I was given a big bag of Jamaican Blue Mountain that the chap had decided to chop up for me on his blade grinder........wait for it..........5 months earlier


----------



## urbanbumpkin (Jan 30, 2013)

Daren said:


> My sister-in-law got me some instant freeze dried 'barista' style coffee... "I saw this and thought of you as your a coffee snob".
> 
> I'm trying to think of something equally insulting to buy her.


TENA incontinence pants?


----------



## urbanbumpkin (Jan 30, 2013)

I got bought some pre ground flavoured coffee (Christmas pudding flavour). I used it at work one day in a lack of beans emergency.

It kind of smelt of Christmas......that of Christmas past.....possibly the original one i.e.. a 2000 year old barn.

I was the only one to even attempt a taste, only marginally better than it smelt. Binned on the spot!


----------



## coffeechap (Apr 5, 2012)

if she is into food, buy her a big mac "I saw this and thought as you are a bit of a foodie", but make sure it is 3 months old and has been sat on!


----------



## seeq (Jul 9, 2011)

I always get some form of ground coffee at Christmas.... No amount of hinting stops this abominable practice


----------



## Pyro (Jun 28, 2014)

Daren said:


> My sister-in-law got me some instant freeze dried 'barista' style coffee... "I saw this and thought of you as your a coffee snob".
> 
> I'm trying to think of something equally insulting to buy her.


I have about three different types of that in my cupboards I reserve it especially for the gifters and people I generally just don't like


----------



## Daren (Jan 16, 2012)

Pyro said:


> I have about three different types of that in my cupboards I reserve it especially for the gifters and people I generally just don't like


That's a good plan! I'll keep hold of it for when she visits..... I'll make myself some freshly ground espresso and give her the instant (I don't dislike her - I just wouldn't give it to anyone else)

She likes fish so Captain Birdseye might be on the menu


----------



## michaelg (Jul 25, 2013)

One of Aga's Polish friends bought us preground Baileys flavoured coffee. I kept it in the cupboard until she decided to go back to Poland to live and then decided it was safe to bin it.
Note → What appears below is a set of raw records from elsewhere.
@[simp] theorem Hart.setField_pc (h : Hart) (k a b v : Nat) : (h.setField k a b v).pc = h.pc := by cases h; rfl
@[simp] theorem Hart.setField_x (h : Hart) (k a b v : Nat) : (h.setField k a b v).x = h.x := by cases h; rfl
@[simp] theorem Hart.setField_f (h : Hart) (k a b v : Nat) : (h.setField k a b v).f = h.f := by cases h; rfl
@[simp] theorem Hart.setField_v (h : Hart) (k a b v : Nat) : (h.setField k a b v).v = h.v := by cases h; rfl
@[simp] theorem Hart.setField_files (h : Hart) (k a b v : Nat) : (h.setField k a b v).files = h.files := by cases h; rfl
@[simp] theorem Hart.setField_priv (h : Hart) (k a b v : Nat) : (h.setField k a b v).priv = h.priv := by cases h; rfl
@[simp] theorem Hart.setField_ops (h : Hart) (k a b v : Nat) : (h.setField k a b v).ops = h.ops := by cases h; rfl
@[simp] theorem Hart.setField_owner (h : Hart) (k a b v : Nat) : (h.setField k a b v).owner = h.owner := by cases h; rfl
@[simp] theorem Hart.setField_taint (h : Hart) (k a b v : Nat) : (h.setField k a b v).taint = h.taint := by cases h; rfl
@[simp] theorem Hart.setField_loaded (h : Hart) (k a b v : Nat) : (h.setField k a b v).loaded = h.loaded := by cases h; rfl
@[simp] theorem Hart.setField_stored (h : Hart) (k a b v : Nat) : (h.setField k a b v).stored = h.stored := by cases h; rfl
@[simp] theorem Hart.setField_devRead (h : Hart) (k a b v : Nat) : (h.setField k a b v).devRead = h.devRead := by cases h; rfl
@[simp] theorem Hart.setField_devWrite (h : Hart) (k a b v : Nat) : (h.setField k a b v).devWrite = h.devWrite := by cases h; rfl
@[simp] theorem Hart.setField_branched (h : Hart) (k a b v : Nat) : (h.setField k a b v).branched = h.branched := by cases h; rfl
@[simp] theorem Hart.setField_loadFloor (h : Hart) (k a b v : Nat) : (h.setField k a b v).loadFloor = h.loadFloor := by cases h; rfl
@[simp] theorem Hart.setField_storeFloor (h : Hart) (k a b v : Nat) : (h.setField k a b v).storeFloor = h.storeFloor := by cases h; rfl
@[simp] theorem Hart.setField_fetchFloor (h : Hart) (k a b v : Nat) : (h.setField k a b v).fetchFloor = h.fetchFloor := by cases h; rfl
@[simp] theorem Hart.setField_rcscFloor (h : Hart) (k a b v : Nat) : (h.setField k a b v).rcscFloor = h.rcscFloor := by cases h; rfl
@[simp] theorem Hart.setField_loadsFirst (h : Hart) (k a b v : Nat) : (h.setField k a b v).loadsFirst = h.loadsFirst := by cases h; rfl
@[simp] theorem Hart.setField_storesFirst (h : Hart) (k a b v : Nat) : (h.setField k a b v).storesFirst = h.storesFirst := by cases h; rfl
@[simp] theorem Hart.setField_readsFirst (h : Hart) (k a b v : Nat) : (h.setField k a b v).readsFirst = h.readsFirst := by cases h; rfl
@[simp] theorem Hart.setField_writesFirst (h : Hart) (k a b v : Nat) : (h.setField k a b v).writesFirst = h.writesFirst := by cases h; rfl
@[simp] theorem Hart.setField_rcscFirst (h : Hart) (k a b v : Nat) : (h.setField k a b v).rcscFirst = h.rcscFirst := by cases h; rfl
@[simp] theorem Hart.setField_resv (h : Hart) (k a b v : Nat) : (h.setField k a b v).resv = h.resv := by cases h; rfl
@[simp] theorem Hart.setField_wrs (h : Hart) (k a b v : Nat) : (h.setField k a b v).wrs = h.wrs := by cases h; rfl
@[simp] theorem Hart.setField_nutvec (h : Hart) (k a b v : Nat) : (h.setField k a b v).nutvec = h.nutvec := by cases h; rfl
@[simp] theorem Hart.setField_nutepc (h : Hart) (k a b v : Nat) : (h.setField k a b v).nutepc = h.nutepc := by cases h; rfl
@[simp] theorem Hart.setField_nutval (h : Hart) (k a b v : Nat) : (h.setField k a b v).nutval = h.nutval := by cases h; rfl
@[simp] theorem Hart.setField_nutstat (h : Hart) (k a b v : Nat) : (h.setField k a b v).nutstat = h.nutstat := by cases h; rfl
@[simp] theorem Hart.setField_nkey (h : Hart) (k a b v : Nat) : (h.setField k a b v).nkey = h.nkey := by cases h; rfl
@[simp] theorem Hart.setField_exc (h : Hart) (k a b v : Nat) : (h.setField k a b v).exc = h.exc := by cases h; rfl
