-- ==== Sys2Proof/Laws/PerInstr.lean ====
section
/-! SUPPORT. Decoding gives back what was encoded, instruction by instruction (R57 to R60, R72 to R75). -/

namespace Sys2Proof.Laws.Encoding

/-- The decoder reads an instruction's own fields from its encoding. -/
def Statement (i : Instr) : Prop := ∀ w, encode i = some w → i.wf = true → candidate w = some i


theorem addI32 (o : RR) : Statement (.addI32 o) := by
  rintro w ⟨⟩ -
  rw [candidate, encRR_at24]
  change some (Instr.addI32 (rrOf _)) = _
  rw [rrOf_encRR]

theorem subI32 (o : RR) : Statement (.subI32 o) := by
  rintro w ⟨⟩ -
  rw [candidate, encRR_at24]
  change some (Instr.subI32 (rrOf _)) = _
  rw [rrOf_encRR]

theorem mulI32 (o : RR) : Statement (.mulI32 o) := by
  rintro w ⟨⟩ -
  rw [candidate, encRR_at24]
  change some (Instr.mulI32 (rrOf _)) = _
  rw [rrOf_encRR]

theorem mulhI32 (o : RR) : Statement (.mulhI32 o) := by
  rintro w ⟨⟩ -
  rw [candidate, encRR_at24]
  change some (Instr.mulhI32 (rrOf _)) = _
  rw [rrOf_encRR]

theorem mulhN32 (o : RR) : Statement (.mulhN32 o) := by
  rintro w ⟨⟩ -
  rw [candidate, encRR_at24]
  change some (Instr.mulhN32 (rrOf _)) = _
  rw [rrOf_encRR]

theorem madI32 (o : RR) : Statement (.madI32 o) := by
  rintro w ⟨⟩ -
  rw [candidate, encRR_at24]
  change some (Instr.madI32 (rrOf _)) = _
  rw [rrOf_encRR]

theorem minI32 (o : RR) : Statement (.minI32 o) := by
  rintro w ⟨⟩ -
  rw [candidate, encRR_at24]
  change some (Instr.minI32 (rrOf _)) = _
  rw [rrOf_encRR]

theorem minN32 (o : RR) : Statement (.minN32 o) := by
  rintro w ⟨⟩ -
  rw [candidate, encRR_at24]
  change some (Instr.minN32 (rrOf _)) = _
  rw [rrOf_encRR]

theorem maxI32 (o : RR) : Statement (.maxI32 o) := by
  rintro w ⟨⟩ -
  rw [candidate, encRR_at24]
  change some (Instr.maxI32 (rrOf _)) = _
  rw [rrOf_encRR]

theorem maxN32 (o : RR) : Statement (.maxN32 o) := by
  rintro w ⟨⟩ -
  rw [candidate, encRR_at24]
  change some (Instr.maxN32 (rrOf _)) = _
  rw [rrOf_encRR]

theorem andW (o : RR) : Statement (.andW o) := by
  rintro w ⟨⟩ -
  rw [candidate, encRR_at24]
  change some (Instr.andW (rrOf _)) = _
  rw [rrOf_encRR]

theorem orW (o : RR) : Statement (.orW o) := by
  rintro w ⟨⟩ -
  rw [candidate, encRR_at24]
  change some (Instr.orW (rrOf _)) = _
  rw [rrOf_encRR]

theorem xorW (o : RR) : Statement (.xorW o) := by
  rintro w ⟨⟩ -
  rw [candidate, encRR_at24]
  change some (Instr.xorW (rrOf _)) = _
  rw [rrOf_encRR]

theorem shl (o : RR) : Statement (.shl o) := by
  rintro w ⟨⟩ -
  rw [candidate, encRR_at24]
  change some (Instr.shl (rrOf _)) = _
  rw [rrOf_encRR]

theorem shrN32 (o : RR) : Statement (.shrN32 o) := by
  rintro w ⟨⟩ -
  rw [candidate, encRR_at24]
  change some (Instr.shrN32 (rrOf _)) = _
  rw [rrOf_encRR]

theorem shrI32 (o : RR) : Statement (.shrI32 o) := by
  rintro w ⟨⟩ -
  rw [candidate, encRR_at24]
  change some (Instr.shrI32 (rrOf _)) = _
  rw [rrOf_encRR]

theorem rotl (o : RR) : Statement (.rotl o) := by
  rintro w ⟨⟩ -
  rw [candidate, encRR_at24]
  change some (Instr.rotl (rrOf _)) = _
  rw [rrOf_encRR]

theorem rotr (o : RR) : Statement (.rotr o) := by
  rintro w ⟨⟩ -
  rw [candidate, encRR_at24]
  change some (Instr.rotr (rrOf _)) = _
  rw [rrOf_encRR]

theorem bfxN32 (o : RR) : Statement (.bfxN32 o) := by
  rintro w ⟨⟩ -
  rw [candidate, encRR_at24]
  change some (Instr.bfxN32 (rrOf _)) = _
  rw [rrOf_encRR]

theorem bfxI32 (o : RR) : Statement (.bfxI32 o) := by
  rintro w ⟨⟩ -
  rw [candidate, encRR_at24]
  change some (Instr.bfxI32 (rrOf _)) = _
  rw [rrOf_encRR]

theorem bfi (o : RR) : Statement (.bfi o) := by
  rintro w ⟨⟩ -
  rw [candidate, encRR_at24]
  change some (Instr.bfi (rrOf _)) = _
  rw [rrOf_encRR]

theorem sel (o : RR) : Statement (.sel o) := by
  rintro w ⟨⟩ -
  rw [candidate, encRR_at24]
  change some (Instr.sel (rrOf _)) = _
  rw [rrOf_encRR]

theorem cmpEqI32 (o : CP) : Statement (.cmpEqI32 o) := by
  rintro w ⟨⟩ -
  rw [candidate, encCP_at24]
  change some (Instr.cmpEqI32 (cpOf _)) = _
  rw [cpOf_encCP]

theorem cmpNeI32 (o : CP) : Statement (.cmpNeI32 o) := by
  rintro w ⟨⟩ -
  rw [candidate, encCP_at24]
  change some (Instr.cmpNeI32 (cpOf _)) = _
  rw [cpOf_encCP]

theorem cmpLtI32 (o : CP) : Statement (.cmpLtI32 o) := by
  rintro w ⟨⟩ -
  rw [candidate, encCP_at24]
  change some (Instr.cmpLtI32 (cpOf _)) = _
  rw [cpOf_encCP]

theorem cmpLtN32 (o : CP) : Statement (.cmpLtN32 o) := by
  rintro w ⟨⟩ -
  rw [candidate, encCP_at24]
  change some (Instr.cmpLtN32 (cpOf _)) = _
  rw [cpOf_encCP]

theorem cmpLeI32 (o : CP) : Statement (.cmpLeI32 o) := by
  rintro w ⟨⟩ -
  rw [candidate, encCP_at24]
  change some (Instr.cmpLeI32 (cpOf _)) = _
  rw [cpOf_encCP]
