-- ==== Sys2Proof/Tests/Slice0.lean ====
section
/-! SUPPORT. Tests: words written out from their formats decode; a term for each check of WellFormed is refused; single steps; and for each
statement of the certificates a state and operands that meet what it assumes. -/

set_option Elab.async false

namespace Sys2Proof.Tests
open Sys2Proof Sys2Proof.Machine Sys2Proof.Stmt

/-! ### Decoding (R57, R72 to R75): each word is written field by field from its format -/

theorem test_decode_add_i32 : decode 0b0_0000001_0_0000101_0_0000001_0_0000010
    = .ok (.addI32 { c := false, nw := false, d := 5, ma := false, sa := 1, mb := false, sb := 2 }) := by decide +kernel
theorem test_decode_cmp_lt_i32 : decode 0b1_0011001_1_0000011_1_0000100_0_0000111
    = .ok (.cmpLtI32 { c := true, p := true, d := 3, ma := true, sa := 4, mb := false, sb := 7 }) := by decide +kernel
theorem test_decode_cvt : decode 0b0_0111100_0_0000010_0_0000011_0001_0000
    = .ok (.cvt { c := false, nw := false, d := 2, ma := false, sa := 3 } 1 0) := by decide +kernel
theorem test_decode_any_nz : decode 0b0_1000110_0_0000010_0_0000011_001_00000 = .ok (.anyNz false false 2 3) := by decide +kernel
theorem test_decode_exp : decode 0b0_1101100_0_0000010_0_0000011_01_000_000
    = .ok (.exp { c := false, nw := false, d := 2, ma := false, sa := 3, ec := 1, ty := 0 }) := by decide +kernel
theorem test_decode_ld : decode 0b0_1010000_0001010_00011_010_01_1_101_010
    = .ok (.ld { c := false, d := 10, bp := 3, ss := 2, rh := 1, we := true, ws := 5, sz := 2 }) := by decide +kernel
theorem test_decode_atom_add : decode 0b0_1011001_0000110_00100_001_10_0000_001
    = .ok (.atomAdd { c := false, d := 6, bp := 4, ss := 1, sc := 2, ty := 1 }) := by decide +kernel
theorem test_decode_bar_arrive : decode 0b0_1011101_0000010_0000011_0001_000101
    = .ok (.barArrive { c := false, d := 2, sa := 3 } 5) := by decide +kernel
theorem test_decode_kick : decode 0b0_1011110_0000010_0000100_0000_000000
    = .ok (.kick { c := false, d := 2, sa := 4 }) := by decide +kernel
theorem test_decode_mma : decode 0b0_1100000_01_10_0001000_0001100_000011
    = .ok (.mma { c := false, ec := 1, ls := 2, sa := 8, sb := 12 } 3) := by decide +kernel
theorem test_decode_bz : decode 0b0_1110000_00_0000100_111111111111110 = .ok (.bz false 4 0x7FFE) := by decide +kernel
theorem test_decode_call : decode 0b0_1110010_0000100_11111111111111000 = .ok (.call false 4 0x1FFF8) := by decide +kernel
theorem test_decode_end : decode 0b0_1110110_0001_0000_0000000000000000 = .ok (.endFibre false) := by decide +kernel
theorem test_decode_rep : decode 0b0_1111011_00100_00010_1_0_0001_0010_0011 = .ok (.rep 4 2 true false 1 2 3) := by decide +kernel
theorem test_decode_ext : decode 0b0_1111110_000100100011010001010110 = .ok (.ext 0x123456) := by decide +kernel
theorem test_decode_nsubmit : decodeHart 0b0000000_00100_01010_000_00011_0001011 = some (.nsubmit 4 10 3) := by decide +kernel

/-- The examples of words that the rules and the commentary write out: a field misread would give another instruction. -/
theorem test_decode_examples_vector : decode 0x24140A20 = .ok (.bperm { c := false, nw := false, d := 20, ma := false, sa := 10, mb := false, sb := 32 })
    ∧ decode 0x24140AA0 = .ok (.bperm { c := false, nw := false, d := 20, ma := false, sa := 10, mb := true, sb := 32 })
    ∧ decode 0x3C0605D0 = .ok (.cvt { c := false, nw := false, d := 6, ma := false, sa := 5 } 13 0)
    ∧ decode 0x46040380 = .ok (.scanInc false false 4 3 0) ∧ decode 0x7C618000 = .ok (.xl 3 3 false)
    ∧ decode 0x7D000000 = .ok (.grd false 0) := by decide +kernel
theorem test_decode_examples_memory : decode 0x51063202 = .ok (.st { c := false, d := 3, bp := 3, ss := 1, rh := 0, we := false, ws := 0, sz := 2 })
    ∧ decode 0x52101004 = .ok (.lds { c := false, d := 8, bp := 1, ss := 0, rh := 0, we := false, ws := 0, sz := 4 })
    ∧ decode 0x590A3300 = .ok (.atomAdd { c := false, d := 5, bp := 3, ss := 1, sc := 2, ty := 0 })
    ∧ decode 0x5CC00000 = .ok (.fence false 3) ∧ decode 0x5D121043 = .ok (.barArrive { c := false, d := 9, sa := 4 } 3)
    ∧ decode 0x5E182000 = .ok (.kick { c := false, d := 12, sa := 8 }) ∧ decode 0x5B283000 = .ok (.kvres { c := false, d := 20, sa := 12 })
    ∧ decode 0x58501201 = .ok (.scld { c := false, d := 40, bp := 1, ss := 1, rh := 0, we := false, ws := 0, sz := 1 }) := by decide +kernel
theorem test_decode_examples_matrix : decode 0x60910400 = .ok (.mma { c := false, ec := 2, ls := 1, sa := 8, sb := 16 } 0)
    ∧ decode 0x62410001 = .ok (.smm { c := false, ec := 1, ls := 0, sa := 8, sb := 0 } 0 1) ∧ decode 0x64408009 = .ok (.opld false 1 4 1)
    ∧ decode 0x65600000 = .ok (.mzero false 1 2) := by decide +kernel
theorem test_decode_examples_control : decode 0x72100018 = .ok (.call false 8 0x18) ∧ decode 0x73040A00 = .ok (.calli false 8 10)
    ∧ decode 0x73800000 = .ok (.ret false) ∧ decode 0x74121018 = .ok (.spawn false 9 4 0x18) ∧ decode 0x76000000 = .ok (.nop false)
    ∧ decode 0x76100000 = .ok (.endFibre false) ∧ decodeHart 0x0085850B = some (.nsubmit 8 11 10) := by decide +kernel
Not coffee related but a somewhat estranged aunt decided to restart buying me Christmas presents after about 25 years of not buying anything by giving me a conical/Erlenmeyer flask with markings on the side for various types of salad dressing. I'd never made a salad dressing in my life at the time and rarely ate salad then either (I was in final year at uni so living on caffeine and beer depending on the time of day!)


----------



## MWJB (Feb 28, 2012)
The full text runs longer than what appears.